Шинзен Янг и Адзари Танака

В конце концов монахи из того сингонского храма сказали, что будут обучать меня по сингонскому методу. Это включает сто дней уединения, зимой. Ты выполняешь тантрические ритуалы три раза в день, и «Да, кстати, мы делаем это по старинке, то есть перед каждым тантрическим ритуалом ты должен снять с себя всю одежду, наполнить это ведро ледяной водой из этого промороженного бака, и затем облить этой ледяной водой свое голое тело». Была же зима, верно? Я начал эту стодневку в день зимнего солнцестояния. Полотенце, которым я пытался вытереться, замерзало у меня в руках. Вода становилась ледяной, как только попадала на деревянный пол. Вот он я, босиком на льду, пытаюсь высушить себя замерзшим полотенцем.
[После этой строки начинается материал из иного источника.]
-- ==== Sys2Proof/Laws/State.lean ====
section
/-!
SUPPORT. What each update of the state leaves and gives, field by field: one lemma per field and update, true by
unfolding, so that no later proof unfolds a record update.
-/

namespace Sys2Proof.Machine

set_option Elab.async false

/-! ### A core -/

@[simp] theorem State.onCore_agenda (s : State) (n : Nat) (f : Core → Core) : (s.onCore n f).agenda = s.agenda := rfl
@[simp] theorem State.onCore_cur (s : State) (n : Nat) (f : Core → Core) : (s.onCore n f).cur = s.cur := rfl
@[simp] theorem State.onCore_second (s : State) (n : Nat) (f : Core → Core) : (s.onCore n f).second = s.second := rfl
@[simp] theorem State.onCore_turn (s : State) (n : Nat) (f : Core → Core) : (s.onCore n f).turn = s.turn := rfl
@[simp] theorem State.onCore_freeCtr (s : State) (n : Nat) (f : Core → Core) : (s.onCore n f).freeCtr = s.freeCtr := rfl
@[simp] theorem State.onCore_nextId (s : State) (n : Nat) (f : Core → Core) : (s.onCore n f).nextId = s.nextId := rfl
@[simp] theorem State.onCore_cores (s : State) (n : Nat) (f : Core → Core) :
    (s.onCore n f).cores = s.cores.put n (f (s.core n)) := rfl
@[simp] theorem State.onCore_groups (s : State) (n : Nat) (f : Core → Core) : (s.onCore n f).groups = s.groups := rfl
@[simp] theorem State.onCore_warps (s : State) (n : Nat) (f : Core → Core) : (s.onCore n f).warps = s.warps := rfl
@[simp] theorem State.onCore_waits (s : State) (n : Nat) (f : Core → Core) : (s.onCore n f).waits = s.waits := rfl
@[simp] theorem State.onCore_launches (s : State) (n : Nat) (f : Core → Core) : (s.onCore n f).launches = s.launches := rfl
@[simp] theorem State.onCore_mem (s : State) (n : Nat) (f : Core → Core) : (s.onCore n f).mem = s.mem := rfl
@[simp] theorem State.onCore_secKey (s : State) (n : Nat) (f : Core → Core) : (s.onCore n f).secKey = s.secKey := rfl
@[simp] theorem State.onCore_l2 (s : State) (n : Nat) (f : Core → Core) : (s.onCore n f).l2 = s.l2 := rfl
@[simp] theorem State.onCore_slices (s : State) (n : Nat) (f : Core → Core) : (s.onCore n f).slices = s.slices := rfl
@[simp] theorem State.onCore_tcache (s : State) (n : Nat) (f : Core → Core) : (s.onCore n f).tcache = s.tcache := rfl
@[simp] theorem State.onCore_unscrubbed (s : State) (n : Nat) (f : Core → Core) :
    (s.onCore n f).unscrubbed = s.unscrubbed := rfl
@[simp] theorem State.onCore_txns (s : State) (n : Nat) (f : Core → Core) : (s.onCore n f).txns = s.txns := rfl
@[simp] theorem State.onCore_monitors (s : State) (n : Nat) (f : Core → Core) : (s.onCore n f).monitors = s.monitors := rfl
@[simp] theorem State.onCore_pubTab (s : State) (n : Nat) (f : Core → Core) : (s.onCore n f).pubTab = s.pubTab := rfl
@[simp] theorem State.onCore_epochs (s : State) (n : Nat) (f : Core → Core) : (s.onCore n f).epochs = s.epochs := rfl
@[simp] theorem State.onCore_regions (s : State) (n : Nat) (f : Core → Core) : (s.onCore n f).regions = s.regions := rfl
@[simp] theorem State.onCore_ctxs (s : State) (n : Nat) (f : Core → Core) : (s.onCore n f).ctxs = s.ctxs := rfl
@[simp] theorem State.onCore_keys (s : State) (n : Nat) (f : Core → Core) : (s.onCore n f).keys = s.keys := rfl
@[simp] theorem State.onCore_entries (s : State) (n : Nat) (f : Core → Core) : (s.onCore n f).entries = s.entries := rfl
@[simp] theorem State.onCore_counters (s : State) (n : Nat) (f : Core → Core) : (s.onCore n f).counters = s.counters := rfl
@[simp] theorem State.onCore_nslots (s : State) (n : Nat) (f : Core → Core) : (s.onCore n f).nslots = s.nslots := rfl
@[simp] theorem State.onCore_slots (s : State) (n : Nat) (f : Core → Core) : (s.onCore n f).slots = s.slots := rfl
@[simp] theorem State.onCore_evq (s : State) (n : Nat) (f : Core → Core) : (s.onCore n f).evq = s.evq := rfl
@[simp] theorem State.onCore_seqs (s : State) (n : Nat) (f : Core → Core) : (s.onCore n f).seqs = s.seqs := rfl
@[simp] theorem State.onCore_time (s : State) (n : Nat) (f : Core → Core) : (s.onCore n f).time = s.time := rfl
@[simp] theorem State.onCore_estDone (s : State) (n : Nat) (f : Core → Core) : (s.onCore n f).estDone = s.estDone := rfl
@[simp] theorem State.onCore_gcq (s : State) (n : Nat) (f : Core → Core) : (s.onCore n f).gcq = s.gcq := rfl
@[simp] theorem State.onCore_heq (s : State) (n : Nat) (f : Core → Core) : (s.onCore n f).heq = s.heq := rfl
@[simp] theorem State.onCore_cmds (s : State) (n : Nat) (f : Core → Core) : (s.onCore n f).cmds = s.cmds := rfl
@[simp] theorem State.onCore_hostMem (s : State) (n : Nat) (f : Core → Core) : (s.onCore n f).hostMem = s.hostMem := rfl
@[simp] theorem State.onCore_outs (s : State) (n : Nat) (f : Core → Core) : (s.onCore n f).outs = s.outs := rfl
@[simp] theorem State.onCore_parts (s : State) (n : Nat) (f : Core → Core) : (s.onCore n f).parts = s.parts := rfl
@[simp] theorem State.onCore_rails (s : State) (n : Nat) (f : Core → Core) : (s.onCore n f).rails = s.rails := rfl
@[simp] theorem State.onCore_clusterOk (s : State) (n : Nat) (f : Core → Core) :
    (s.onCore n f).clusterOk = s.clusterOk := rfl
@[simp] theorem State.onCore_spares (s : State) (n : Nat) (f : Core → Core) : (s.onCore n f).spares = s.spares := rfl
@[simp] theorem State.onCore_colSpare (s : State) (n : Nat) (f : Core → Core) : (s.onCore n f).colSpare = s.colSpare := rfl
@[simp] theorem State.onCore_colBad (s : State) (n : Nat) (f : Core → Core) : (s.onCore n f).colBad = s.colBad := rfl
@[simp] theorem State.onCore_units (s : State) (n : Nat) (f : Core → Core) : (s.onCore n f).units = s.units := rfl
@[simp] theorem State.onCore_ticked (s : State) (n : Nat) (f : Core → Core) : (s.onCore n f).ticked = s.ticked := rfl
@[simp] theorem State.onCore_nospare (s : State) (n : Nat) (f : Core → Core) : (s.onCore n f).nospare = s.nospare := rfl
@[simp] theorem State.onCore_calls (s : State) (n : Nat) (f : Core → Core) : (s.onCore n f).calls = s.calls := rfl
@[simp] theorem State.onCore_temps (s : State) (n : Nat) (f : Core → Core) : (s.onCore n f).temps = s.temps := rfl
@[simp] theorem State.onCore_wlog (s : State) (n : Nat) (f : Core → Core) : (s.onCore n f).wlog = s.wlog := rfl
@[simp] theorem State.onCore_wlogNext (s : State) (n : Nat) (f : Core → Core) : (s.onCore n f).wlogNext = s.wlogNext := rfl
@[simp] theorem State.onCore_nvmUnits (s : State) (n : Nat) (f : Core → Core) : (s.onCore n f).nvmUnits = s.nvmUnits := rfl
@[simp] theorem State.onCore_nvmLbr (s : State) (n : Nat) (f : Core → Core) : (s.onCore n f).nvmLbr = s.nvmLbr := rfl
@[simp] theorem State.onCore_nvmAt (s : State) (n : Nat) (f : Core → Core) : (s.onCore n f).nvmAt = s.nvmAt := rfl
@[simp] theorem State.onCore_transport (s : State) (n : Nat) (f : Core → Core) :
    (s.onCore n f).transport = s.transport := rfl
@[simp] theorem State.onCore_links (s : State) (n : Nat) (f : Core → Core) : (s.onCore n f).links = s.links := rfl
@[simp] theorem State.onCore_warm (s : State) (n : Nat) (f : Core → Core) : (s.onCore n f).warm = s.warm := rfl
@[simp] theorem State.onCore_dead (s : State) (n : Nat) (f : Core → Core) : (s.onCore n f).dead = s.dead := rfl
@[simp] theorem State.onCore_portDown (s : State) (n : Nat) (f : Core → Core) : (s.onCore n f).portDown = s.portDown := rfl
@[simp] theorem State.onCore_portMark (s : State) (n : Nat) (f : Core → Core) : (s.onCore n f).portMark = s.portMark := rfl
@[simp] theorem State.onCore_peerSeq (s : State) (n : Nat) (f : Core → Core) : (s.onCore n f).peerSeq = s.peerSeq := rfl
@[simp] theorem State.onCore_farSeen (s : State) (n : Nat) (f : Core → Core) : (s.onCore n f).farSeen = s.farSeen := rfl
@[simp] theorem State.onCore_derates (s : State) (n : Nat) (f : Core → Core) : (s.onCore n f).derates = s.derates := rfl
@[simp] theorem State.onCore_zones (s : State) (n : Nat) (f : Core → Core) : (s.onCore n f).zones = s.zones := rfl
@[simp] theorem State.onCore_power (s : State) (n : Nat) (f : Core → Core) : (s.onCore n f).power = s.power := rfl
@[simp] theorem State.onCore_spdm (s : State) (n : Nat) (f : Core → Core) : (s.onCore n f).spdm = s.spdm := rfl
@[simp] theorem State.onCore_ide (s : State) (n : Nat) (f : Core → Core) : (s.onCore n f).ide = s.ide := rfl
@[simp] theorem State.onCore_images (s : State) (n : Nat) (f : Core → Core) : (s.onCore n f).images = s.images := rfl
@[simp] theorem State.onCore_tested (s : State) (n : Nat) (f : Core → Core) : (s.onCore n f).tested = s.tested := rfl
@[simp] theorem State.onCore_meas (s : State) (n : Nat) (f : Core → Core) : (s.onCore n f).meas = s.meas := rfl
@[simp] theorem State.onCore_measured (s : State) (n : Nat) (f : Core → Core) : (s.onCore n f).measured = s.measured := rfl
@[simp] theorem State.onCore_rr (s : State) (n : Nat) (f : Core → Core) : (s.onCore n f).rr = s.rr := rfl
@[simp] theorem State.onCore_asks (s : State) (n : Nat) (f : Core → Core) : (s.onCore n f).asks = s.asks := rfl
@[simp] theorem State.onCore_late (s : State) (n : Nat) (f : Core → Core) : (s.onCore n f).late = s.late := rfl
@[simp] theorem State.onCore_mbox (s : State) (n : Nat) (f : Core → Core) : (s.onCore n f).mbox = s.mbox := rfl
@[simp] theorem State.onCore_mbRun (s : State) (n : Nat) (f : Core → Core) : (s.onCore n f).mbRun = s.mbRun := rfl
@[simp] theorem State.onCore_farq (s : State) (n : Nat) (f : Core → Core) : (s.onCore n f).farq = s.farq := rfl
@[simp] theorem State.onCore_hseqs (s : State) (n : Nat) (f : Core → Core) : (s.onCore n f).hseqs = s.hseqs := rfl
Во время этих мучений я заметил, что если я оставался в самадхи, в сосредоточенном состоянии, это становилось не то, чтобы приятным, но выполнимым. А если моё внимание было рассеяно, если я был в мыслях, то это всё было адски неприятным. На третий день этого стодневного обязательства, когда впереди оставалось ещё девяносто семь дней, я прозрел: окей, на этом пути есть три развилки. Либо я проведу ближайшие девяносто семь дней в жутких страданиях, либо сдамся и с позором вернусь в Штаты, либо я должен постараться на протяжении следующих девяноста семи дней оставаться в самадхи той или иной степени. Первые два варианта мне не понравились, поэтому я попытался выполнить третий.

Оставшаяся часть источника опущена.